Very noble on her part, to let him know that she wants to move, that the senior pastor agrees with her, even though she KNOWS her husband doesn't want to do it, but if he actually takes her advice, she doesn't want to be responsible for the outcome. She respects his leadership? Really? She knows he was not leading them to move to Washington, that his leadership is keeping them in California. She does not respect his leadership. She is leading from the rear. Pastor LaPierre has said in previous pages that one of the only reasons he made the move was because of her encouragement. He cites no other reasons at all. So she gets what she alone wanted, but she announces in advance that if it doesn't work, she is not to be blamed. This is what LaPierre calls "putting your husband in a position to lead." Apparently it means telling him what you want him to do, then saying, "But it's your decision, and if you blow it, I'm not responsible." This is disturbing. Deeply disturbing. To advance this type of behavior in a book aimed at wives is beyond irresponsible.
The closest the author comes to a proof text for his assertion that husbands should listen to their wives and that God speaks to husbands through their wives is the reference on page 124 to Genesis 2:18 which says:
And the LORD God said, It is not good that the man should be alone; I will make him an help meet for him.
Did God intend for this meet help to communicate God's will to the man? What if Eve had said to Adam, “I know you like working in the garden here, but I really feel that your full potential would be better reached outside of this garden.”? Does anyone believe that God would choose the woman over the man as the recipient of His instructions? Wouldn't it make more sense for God to tell Adam directly if he wanted him to exercise dominion in another location? It sounds ridiculous to me to consider such a thing.

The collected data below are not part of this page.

/-- Send a record on the causeway (R470, R471); an ordered one waits for its acknowledgement. When the buffer
overflows, the standby side is sent to SYNCING. -/
def cwSend (kind : Nat) (data : List DWord) (s : State) : State :=
  if !cwUp s then s
  else
    let s := sendOut (.causeway kind data) s
    if cwOrdered kind then
      let q := Sparse.get (fun _ => 0) s.pair.sent kind + 1
      let s := { s with pair := { s.pair with
        sent := Sparse.set (fun _ => 0) s.pair.sent kind q
        unacked := s.pair.unacked ++ [(kind, q, data)] } }
      if 0x400000 < unackedBytes s then
        sendOut (.causeway 12 [12, 3]) { s with pair := { s.pair with unacked := [] } }
      else s
    else s

/-- Send a mirror record while the partner mirrors this side. -/
def cwMirror (kind : Nat) (data : List DWord) (s : State) : State := onlyIf (mirroring s) (cwSend kind data) s

/-- Send a SCHED or REPLAY record, which goes to a standby side in step only (R490). -/
def cwStep (kind : Nat) (data : List DWord) (s : State) : State := onlyIf (peerState s == 4) (cwMirror kind data) s

/-- The execution time base (R181), which a standby side takes from its partner (R481). -/
def execBase (s : State) : Nat := ((nowNs s : Int) + s.exe.base).toNat

/-- HB_PERIOD in ns. -/
def hbPeriod (s : State) : Nat := 1000 * fld Fld.PAIR_CFG_HB_PERIOD s

/-- This side is takeover-capable (R469). -/
def pairCapable (s : State) : Bool :=
  inRange (pairState s) 3 4 && [1, 2, 4].contains (fld Fld.TRIAD_STATE_MODE s)
  && fld Fld.SUP_REGIONS_FALLBACK s % 32 == 0
  && (fld Fld.SAF_STATE_STATE s == 2 || (fld Fld.SAF_STATE_STATE s == 3 && s.saf.mirrorSplit))
  && s.sup.leverClosed && s.pair.peer.any (fun h => h.major.toNat == Config.pairVersion.toNat / 256)
  && decide (power s = 3)

/-- The heartbeat of Table PAIR-3 as four 64-bit words. -/
def heartbeat (s : State) : List DWord :=
  let b0 := pairState s * 16 + s.sup.sid.toNat * 4 + fld Fld.PAIR_CFG_HOME s
  let b1 := (flag Fld.PAIR_STATE_AUTH_HELD s).toNat * 128 + (pairCapable s).toNat * 64 + s.sup.leverClosed.toNat * 32
    + fld Fld.PAIR_CTRL_RECLAIM_INHIBIT s * 16
  let d0 := toD (b0 + b1 * 2 ^ 8 + fld Fld.PAIR_CFG_HB_PERIOD s * 2 ^ 16 + s.pair.hbSeq.toNat * 2 ^ 32)
  let d1 := toD (execBase s)
  let d2 := toD (fld Fld.TRIAD_HEALTH_SINCE s + fld Fld.TRIAD_STATE_MODE s * 2 ^ 16
    + fld Fld.SUP_REGIONS_FALLBACK s * 2 ^ 24 + Config.pairVersion.toNat * 2 ^ 32 + fld Fld.PAIR_LAST_CAUSE_STATUS s * 2 ^ 48)
  let crc := (rd Reg.EXE_IMAGE_CRC s).toNat
  let sum := crc32c 0 (leBytes 8 d0.toNat ++ leBytes 8 d1.toNat ++ leBytes 8 d2.toNat ++ leBytes 4 crc)
  [d0, d1, d2, toD (crc + sum.toNat * 2 ^ 32)]

/-- Send a heartbeat on both paths (R473). -/
def hbSend (s : State) : State :=
  let s := { s with pair := { s.pair with hbSeq := s.pair.hbSeq + 1 } }
  cwSend 0 (heartbeat s) s

/-- Enter a pair state; a change sends a heartbeat at once (Table PAIR-2). A lone module stays ALONE (R466). -/
def pairTo (n : Nat) (s : State) : State :=
  if pairState s = 5 || pairState s = n then s
  else setFld Fld.PAIR_STATE_STATE n s
    |> onlyIf (n == 2 || n == 3) (raiseF 0x0A Fld.PAIR_EVENT_TRACKING)
    |> onlyIf (n == 3) (bump Fld.PAIR_COUNTS_TRACKING)
    |> onlyIf (n == 4) (raiseF 0x0A Fld.PAIR_EVENT_IN_STEP)
    |> hbSend

/-- A standby side enters SYNCING (R471, R487, R494, R707): what it held of the active side's cycles is dropped. -/
def syncStart (s : State) : State :=
  { s with
    pair := { s.pair with trackAt := none, replay := [], sched := [], mine := [], theirs := [] }
    exe := { s.exe with tasks := [], running := none } }
    |> pairTo 2 |> say Code.PAIR_SYNC_START

/-! ### CAN message buffers (Table CAN-1) -/

def canBuf (c b : Nat) (s : State) : CanBuf := Sparse.get (fun _ => {}) s.can (c * 64 + b)
def onCan (c b : Nat) (f : CanBuf → CanBuf) (s : State) : State :=
  { s with can := Sparse.set (fun _ => {}) s.can (c * 64 + b) (f (canBuf c b s)) }

/-- Word `i` of a buffer. -/
def CanBuf.word (x : CanBuf) (i : Nat) : Word := Sparse.get (fun _ => 0) x.words i
def CanBuf.setWord (i : Nat) (v : Word) (x : CanBuf) : CanBuf := { x with words := Sparse.set (fun _ => 0) x.words i v }

/-- A field of a buffer: the word number stands in place of the address (Table CAN-1). -/
def CanBuf.get (x : CanBuf) (f : RegField) : Nat := fieldOf (x.word f.addr) f
def CanBuf.has (x : CanBuf) (f : RegField) : Bool := x.get f != 0
def CanBuf.put (f : RegField) (v : Nat) (x : CanBuf) : CanBuf := x.setWord f.addr (withField (x.word f.addr) f v)

abbrev canKind : RegField := ⟨0, 30, 2⟩
abbrev canIde : RegField := ⟨0, 29, 1⟩
abbrev canId : RegField := ⟨0, 0, 29⟩
abbrev canOwner : RegField := ⟨1, 30, 2⟩
abbrev canLock : RegField := ⟨1, 29, 1⟩
abbrev canMask : RegField := ⟨1, 0, 29⟩
abbrev canFdf : RegField := ⟨2, 31, 1⟩
abbrev canDlc : RegField := ⟨2, 26, 4⟩
abbrev canTxMode : RegField := ⟨2, 24, 2⟩
abbrev canTask : RegField := ⟨2, 21, 3⟩
abbrev canTag : RegField := ⟨2, 0, 16⟩
abbrev canSeq : RegField := ⟨3, 28, 4⟩
abbrev canFull : RegField := ⟨3, 27, 1⟩
abbrev canOverrun : RegField := ⟨3, 26, 1⟩
abbrev canPending : RegField := ⟨3, 25, 1⟩
abbrev canLast : RegField := ⟨3, 0, 16⟩
abbrev canTimeout : RegField := ⟨6, 0, 32⟩

/-- Report a status of a buffer. -/
def canSay (c b : Nat) (st : Status) (s : State) : State := onCan c b (fun x => x.put canLast st.toNat) s |> say st

/-- A pending request is withdrawn with a status. -/
def canWithdraw (c b : Nat) (st : Status) (s : State) : State :=
  onCan c b (fun x => { x.put canPending 0 with cancelled := false }) s |> canSay c b st

/-- Withdrawn by its deadline or by a cancel. -/
def canTxFail (c b : Nat) (st : Status) (s : State) : State :=
  s |> canWithdraw c b st |> raiseF 0x0D Fld.CAN_EVENT_TX_FAIL

def canPendingAt (c b : Nat) (s : State) : Bool := (canBuf c b s).get canKind == 2 && (canBuf c b s).has canPending

/-- Authority is released: every pending transmission is withdrawn (R561). -/
def canWithdrawAll (s : State) : State :=
  forAll (List.range 4) (fun c t => forAll ((List.range 64).filter (fun b => canPendingAt c b t))
    (fun b => canTxFail c b Code.CAN_CANCELLED) t) s

/-- This side stops driving AUTH (R37, R99); a release of authority is announced with its cause (R493). -/
def releaseAuth (cause : Status) (s : State) : State :=
  let held := flag Fld.PAIR_STATE_AUTH_HELD s
  let t := setFlag Fld.PAIR_STATE_AUTH_HELD false
    { s with sup := { s.sup with authDriven := false, contesting := false, claimAt := none } }
  if held then t |> setFld Fld.PAIR_LAST_CAUSE_STATUS cause.toNat |> raiseF 0x0A Fld.PAIR_EVENT_AUTH_CHANGE
    |> canWithdrawAll |> hbSend
  else t

/-- The module level (R37, R676): the supervisor core sets EBB and MODULE_FAULT, reports SUP_MODULE_EBB
with the originating status, and releases AUTH; the pair state is OUT (Table PAIR-1). -/
def moduleEbb (st : Status) (s : State) : State :=
  s |> setFlag Fld.SUP_PWR_STATE_EBB true |> setFlag Fld.SUP_PWR_STATE_MODULE_FAULT true
    |> raiseF 0x02 Fld.SUP_EVENT_MODULE |> sayD Code.SUP_MODULE_EBB (toD st.toNat) |> releaseAuth st |> pairTo 6

/-! ### Locks and regions -/

/-- Free by force every lock whose holder `p` names (R627); each is reported, with a datum whose layout
the spec leaves open. -/
def forceLocks (p : Nat → LockHold → Bool) (s : State) : State :=
  let gone := s.locks.filter (fun x => p x.1 x.2)
  forAll gone (fun _ t => say Code.MBX_LOCK_FORCED t)
    { s with locks := s.locks.filter (fun x => !p x.1 x.2) }

/-- Masters that belong to a region (Table ARCH-1). -/
def regionMasters (r : Nat) : List Nat :=
  match r with
  | 0 => [0, 7]
  | 1 => [1]
  | 3 => [4, 5, 6, 8]
  | 4 => [2]
  | _ => []

/-- A region enters its fallback (R34): SUP_REGIONS, SUP_EVENT, the region status and the locks of the
region's masters (R627). The region's own action follows from the bit or is added by `enterFallback`. -/
def markFallback (r : Nat) (s : State) : State :=
  s |> setBitAt Reg.SUP_REGIONS r true |> raiseF 0x02 Fld.SUP_EVENT_FALLBACK
    |> sayRegion (Code.REGION_FALLBACK r) |> forceLocks (fun _ h => (regionMasters r).contains h.master)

And then, making sure we understand that God DOESN'T intend to work around the husband and give secret instructions or wisdom to the wife, God says this to the man after he eats from the tree of the knowledge of good and evil:
And unto Adam he said, Because thou hast hearkened unto the voice of thy wife, (emphasis added) and hast eaten of the tree, of which I commanded thee, saying, Thou shalt not eat of it: cursed is the ground for they sake; in sorrow shalt thou eat of it all the days of thy life. Gen 3:17
God directly rebuked Adam for listening to and following the desires of his wife. Why didn't God just say, “Because you ate of the tree...”? The pattern we see being established in Genesis is God leading a family through the husband. There is no time in history, since the Garden of Eden, where God has changed this pattern of dealing directly with men, rather than using wives as a conduit. In the New Testament, Paul explains that the head of every man is Christ and the head of every woman is the man, confirming the order established by God in the beginning. (1 Cor. 11: 3) To suggest, endorse, imply, or teach that God sometimes speaks to the wife instead is to turn this entire order upside down.
To suggest to wives that God speaks through them is unbiblical. It opposes the very design of God for marriage, where the husband is the head, the Christ type, and the wife is under him, the Church type. I'm not saying, nor does the Bible say that a man is forbidden from seeking the opinion or counsel of a wife. But the Bible does not command it, and her advice to him is no more the "voice of God" than any other advice. He can give her opinions whatever weight and value that he believes is appropriate. And if he chooses to never consult her, he does not sin.
How did churchianity change the role of a wife from that of a help, meet for her husband, to one of trusted adviser and prophet of God? It frightens me to see how feminism has infiltrated the elect.